YOUR ASSIGNMENT: Please filter the data below down to the lines holding the string "effRejoin".

DATA EXTRACTS:
-- ==== Sys2Proof/Laws/KeepsRejoin.lean ====
section
/-! SUPPORT. What every operation of Rejoin keeps. -/

namespace Sys2Proof.Machine

open Par Var

theorem State.armOrder_keeps {u0 : State} (s : State) (l : LaneId) (o : Nat) (h_s : Keeps u0 s) : Keeps u0 (State.armOrder s l o) := by
  unfold State.armOrder
  try dsimp only
  repeat' (first
    | with_reducible assumption
    | intro _
    | with_reducible apply Keeps.ite
    | with_reducible apply State.wr_keeps)

theorem State.autostart_keeps {u0 : State} (s : State) (l : LaneId) (h_s : Keeps u0 s) : Keeps u0 (State.autostart s l) := by
  unfold State.autostart
  try dsimp only
  repeat' (first
    | with_reducible assumption
    | intro _
    | with_reducible apply Keeps.ite
    | with_reducible apply State.armOrder_keeps
    | with_reducible apply Keeps.foldl)

theorem State.parkClamp_keeps {u0 : State} (s : State) (l : LaneId) (h_s : Keeps u0 s) : Keeps u0 (State.parkClamp s l) := by
  unfold State.parkClamp
  try dsimp only
  repeat' (first
    | with_reducible assumption
    | intro _
    | with_reducible apply Keeps.ite
    | with_reducible apply State.effStart_keeps
    | with_reducible apply State.enterCmd_keeps
    | with_reducible apply State.effHold_keeps
    | with_reducible apply State.wr_keeps
    | with_reducible apply Keeps.foldl
    | split)

theorem State.entered_keeps {u0 : State} (s : State) (l : LaneId) (h_s : Keeps u0 s) : Keeps u0 (State.entered s l) := by
  unfold State.entered
  try dsimp only
  repeat' (first
    | with_reducible assumption
    | intro _
    | with_reducible apply Keeps.ite
    | with_reducible apply State.wr_keeps
    | with_reducible apply State.autostart_keeps
    | with_reducible apply State.parkClamp_keeps)

theorem State.servePhase_keeps {u0 : State} (s : State) (l : LaneId) (h_s : Keeps u0 s) : Keeps u0 (State.servePhase s l) := by
  unfold State.servePhase
  try dsimp only
  repeat' (first
    | with_reducible assumption
    | intro _
    | with_reducible apply Keeps.ite
    | with_reducible apply State.wr_keeps
    | with_reducible apply Keeps.foldl)

theorem State.enterLatch_keeps {u0 : State} (s : State) (l : LaneId) (t : Nat) (h_s : Keeps u0 s) : Keeps u0 (State.enterLatch s l t) := by
  unfold State.enterLatch
  try dsimp only
  repeat' (first
    | with_reducible assumption
    | intro _
    | with_reducible apply Keeps.ite
    | with_reducible apply State.wr_keeps
    | with_reducible apply State.servePhase_keeps
    | with_reducible apply State.entered_keeps
    | with_reducible apply Keeps.foldl)

theorem State.requestXfer_keeps {u0 : State} (s : State) (l : LaneId) (h_s : Keeps u0 s) : Keeps u0 (State.requestXfer s l) := by
  unfold State.requestXfer
  try dsimp only
  repeat' (first
    | with_reducible assumption
    | intro _
    | with_reducible apply State.wr_keeps
    | with_reducible apply State.send_keeps
    | with_reducible apply Keeps.foldl)

theorem State.stepFail_keeps {u0 : State} (s : State) (l : LaneId) (step : Nat) (h_s : Keeps u0 s) : Keeps u0 (State.stepFail s l step) := by
  unfold State.stepFail
  try dsimp only
  repeat' (first
    | with_reducible assumption
    | intro _
    | with_reducible apply Keeps.ite
    | with_reducible apply State.wr_keeps
    | with_reducible apply State.bump_keeps
    | with_reducible apply State.raise_keeps
    | with_reducible apply State.requestXfer_keeps)

theorem State.enterShadow_keeps {u0 : State} (s : State) (l : LaneId) (h_s : Keeps u0 s) : Keeps u0 (State.enterShadow s l) := by
  unfold State.enterShadow
  try dsimp only
  repeat' (first
    | with_reducible assumption
    | intro _
    | with_reducible apply State.wr_keeps)

theorem State.beginRejoin_keeps {u0 : State} (s : State) (l : LaneId) (h_s : Keeps u0 s) : Keeps u0 (State.beginRejoin s l) := by
  unfold State.beginRejoin
  try dsimp only
  repeat' (first
    | with_reducible assumption
    | intro _
    | with_reducible apply Keeps.ite
    | with_reducible apply State.wr_keeps
    | with_reducible apply State.requestXfer_keeps
    | split)

theorem State.hearRejoin_keeps {u0 : State} (s : State) (l : LaneId) (h_s : Keeps u0 s) : Keeps u0 (State.hearRejoin s l) := by
  unfold State.hearRejoin
  try dsimp only
  repeat' (first
    | with_reducible assumption
    | intro _
    | with_reducible apply Keeps.ite
    | with_reducible apply State.beginRejoin_keeps
    | split)

theorem State.loadWindings_keeps {u0 : State} (s : State) (l : LaneId) (d : PDesc) (ms : List Nat) (h_s : Keeps u0 s) : Keeps u0 (State.loadWindings s l d ms) := by
  unfold State.loadWindings
  try dsimp only
  repeat' (first
    | with_reducible assumption
    | intro _
    | with_reducible apply State.wrB_keeps
    | with_reducible apply Keeps.foldl)

theorem State.loadXfer_keeps {u0 : State} (s : State) (l : LaneId) (x : StateXfer) (h_s : Keeps u0 s) : Keeps u0 (State.loadXfer s l x) := by
  unfold State.loadXfer
  try dsimp only
  repeat' (first
    | with_reducible assumption
    | intro _
    | with_reducible apply Keeps.iteFst
    | with_reducible apply State.wr_keeps
    | with_reducible apply State.modVot_keeps
    | with_reducible apply State.modLane_keeps
    | with_reducible apply State.wrI_keeps
    | with_reducible apply State.loadWindings_keeps
    | with_reducible apply Keeps.foldl
    | with_reducible apply Keeps.foldlFst)

theorem State.shadowCompute_keeps {u0 : State} (s : State) (l : LaneId) (h_s : Keeps u0 s) : Keeps u0 (State.shadowCompute s l) := by
  unfold State.shadowCompute
  try dsimp only
  repeat' (first
    | with_reducible assumption
    | intro _
    | with_reducible apply Keeps.ite
    | with_reducible apply State.wr_keeps)

theorem State.discardBins_keeps {u0 : State} (s : State) (l : LaneId) (h_s : Keeps u0 s) : Keeps u0 (State.discardBins s l) := by
  unfold State.discardBins
  try dsimp only
  repeat' (first
    | with_reducible assumption
    | intro _
    | with_reducible apply State.wr_keeps
    | with_reducible apply Keeps.foldl)

theorem State.shadowJudge_keeps {u0 : State} (s : State) (l : LaneId) (h_s : Keeps u0 s) : Keeps u0 (State.shadowJudge s l) := by
  unfold State.shadowJudge
  try dsimp only
  repeat' (first
    | with_reducible assumption
    | intro _
    | with_reducible apply Keeps.ite
    | with_reducible apply State.stepFail_keeps
    | with_reducible apply State.wr_keeps)

theorem State.loadRpc_keeps {u0 : State} (s : State) (l : LaneId) (x : RpcXfer) (h_s : Keeps u0 s) : Keeps u0 (State.loadRpc s l x) := by
  unfold State.loadRpc
  try dsimp only
  repeat' (first
    | with_reducible assumption
    | intro _
    | with_reducible apply Keeps.iteFst
    | with_reducible apply State.wr_keeps
    | with_reducible apply State.rpcClear_keeps
    | with_reducible apply State.wrI_keeps
    | with_reducible apply State.wrB_keeps
    | with_reducible apply State.rpcStamp_keeps
    | with_reducible apply Keeps.foldl
    | with_reducible apply Keeps.foldlFst)

theorem State.loadSat_keeps {u0 : State} (s : State) (l : LaneId) (n ms : Nat) (h_s : Keeps u0 s) : Keeps u0 (State.loadSat s l n ms) := by
  unfold State.loadSat
  try dsimp only
  repeat' (first
    | with_reducible assumption
    | intro _
    | with_reducible apply Keeps.ite
    | with_reducible apply State.wr_keeps
    | split)

theorem State.loadLoops_keeps {u0 : State} (s : State) (l : LaneId) (x : LoopXfer) (h_s : Keeps u0 s) : Keeps u0 (State.loadLoops s l x) := by
  unfold State.loadLoops
  try dsimp only
  repeat' (first
    | with_reducible assumption
    | intro _
    | with_reducible apply Keeps.iteFst
    | with_reducible apply State.wr_keeps
    | with_reducible apply State.wrI_keeps
    | with_reducible apply State.loadSat_keeps
    | with_reducible apply State.loadRpc_keeps
    | with_reducible apply Keeps.foldl
    | with_reducible apply Keeps.foldlFst)

theorem State.loadPending_keeps {u0 : State} (s : State) (l : LaneId) (h_s : Keeps u0 s) : Keeps u0 (State.loadPending s l) := by
  unfold State.loadPending
  try dsimp only
  repeat' (first
    | with_reducible assumption
    | intro _
    | with_reducible apply Keeps.ite
    | with_reducible apply State.modLane_keeps
    | with_reducible apply State.loadLoops_keeps
    | split)

theorem State.laneAdmit_keeps {u0 : State} (s : State) (l : LaneId) (m : StaffMsg) (h_s : Keeps u0 s) : Keeps u0 (State.laneAdmit s l m) := by
  unfold State.laneAdmit
  try dsimp only
  repeat' (first
    | with_reducible assumption
    | intro _
    | with_reducible apply Keeps.ite
    | with_reducible apply State.wr_keeps
    | with_reducible apply State.wrBit_keeps
    | with_reducible apply State.entered_keeps
    | split)

theorem State.admitS_keeps {u0 : State} (s : State) (m : StaffMsg) (h_s : Keeps u0 s) : Keeps u0 (State.admitS s m) := by
  unfold State.admitS
  try dsimp only
  repeat' (first
    | with_reducible assumption
    | intro _
    | with_reducible apply Keeps.ite
    | with_reducible apply State.wr_keeps
    | with_reducible apply State.liftS_keeps
    | with_reducible apply State.sAdmit_keeps
    | with_reducible apply State.evalS_keeps
    | split)

theorem State.effRejoin_keeps {u0 : State} (s : State) (l : LaneId) (lane : Nat) (h_s : Keeps u0 s) : Keeps u0 (State.effRejoin s l lane) := by
  unfold State.effRejoin
  try dsimp only
  repeat' (first
    | with_reducible assumption
    | intro _
    | with_reducible apply Keeps.ite
    | with_reducible apply State.wr_keeps
    | with_reducible apply State.servePhase_keeps
    | with_reducible apply State.rejoinDrives_keeps
    | with_reducible apply Keeps.foldl)

theorem State.formS_keeps {u0 : State} (s : State) (ls : List LaneId) (timed : Bool) (h_s : Keeps u0 s) : Keeps u0 (State.formS s ls timed) := by
  unfold State.formS
  try dsimp only
  repeat' (first
    | with_reducible assumption
    | intro _
    | with_reducible apply State.wr_keeps
    | with_reducible apply Keeps.foldl)

theorem State.formCycle_keeps {u0 : State} (s : State) (l : LaneId) (f : ExchFrame) (h_s : Keeps u0 s) : Keeps u0 (State.formCycle s l f) := by
  unfold State.formCycle
  try dsimp only
  repeat' (first
    | with_reducible assumption
    | intro _
    | with_reducible apply Keeps.ite
    | with_reducible apply State.wr_keeps)

theorem State.learnEpoch_keeps {u0 : State} (s : State) (e : Nat) (h_s : Keeps u0 s) : Keeps u0 (State.learnEpoch s e) := by
  unfold State.learnEpoch
  try dsimp only
  repeat' (first
    | with_reducible assumption
    | intro _
    | with_reducible apply Keeps.ite
    | with_reducible apply State.wr_keeps
    | split)

theorem State.keepFrame_keeps {u0 : State} (s : State) (l : LaneId) (f : ExchFrame) (t : Nat) (h_s : Keeps u0 s) : Keeps u0 (State.keepFrame s l f t) := by
  unfold State.keepFrame
  try dsimp only
  repeat' (first
    | with_reducible assumption
    | intro _
    | with_reducible apply State.wr_keeps
    | split
    | with_reducible apply Keeps.upd)

theorem State.frameS_keeps {u0 : State} (s : State) (l : LaneId) (f : ExchFrame) (t : Nat) (h_s : Keeps u0 s) : Keeps u0 (State.frameS s l f t) := by
  unfold State.frameS
  try dsimp only
  repeat' (first
    | with_reducible assumption
    | intro _
    | with_reducible apply Keeps.ite
    | with_reducible apply State.keepFrame_keeps
    | with_reducible apply State.learnEpoch_keeps
    | with_reducible apply State.excludeS_keeps
    | with_reducible apply State.wr_keeps
    | with_reducible apply State.formS_keeps
    | with_reducible apply State.formCycle_keeps
    | with_reducible apply State.send_keeps
    | split)

theorem State.formLane_keeps {u0 : State} (s : State) (l : LaneId) (h_s : Keeps u0 s) : Keeps u0 (State.formLane s l) := by
  unfold State.formLane
  try dsimp only
  repeat' (first
    | with_reducible assumption
    | intro _
    | with_reducible apply Keeps.ite
    | with_reducible apply State.sendStaffAll_keeps
    | with_reducible apply State.wrBit_keeps
    | with_reducible apply State.wr_keeps
    | with_reducible apply Keeps.foldl)

end Sys2Proof.Machine
end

SOLVED EXERCISE:
theorem State.effRejoin_keeps {u0 : State} (s : State) (l : LaneId) (lane : Nat) (h_s : Keeps u0 s) : Keeps u0 (State.effRejoin s l lane) := by
  unfold State.effRejoin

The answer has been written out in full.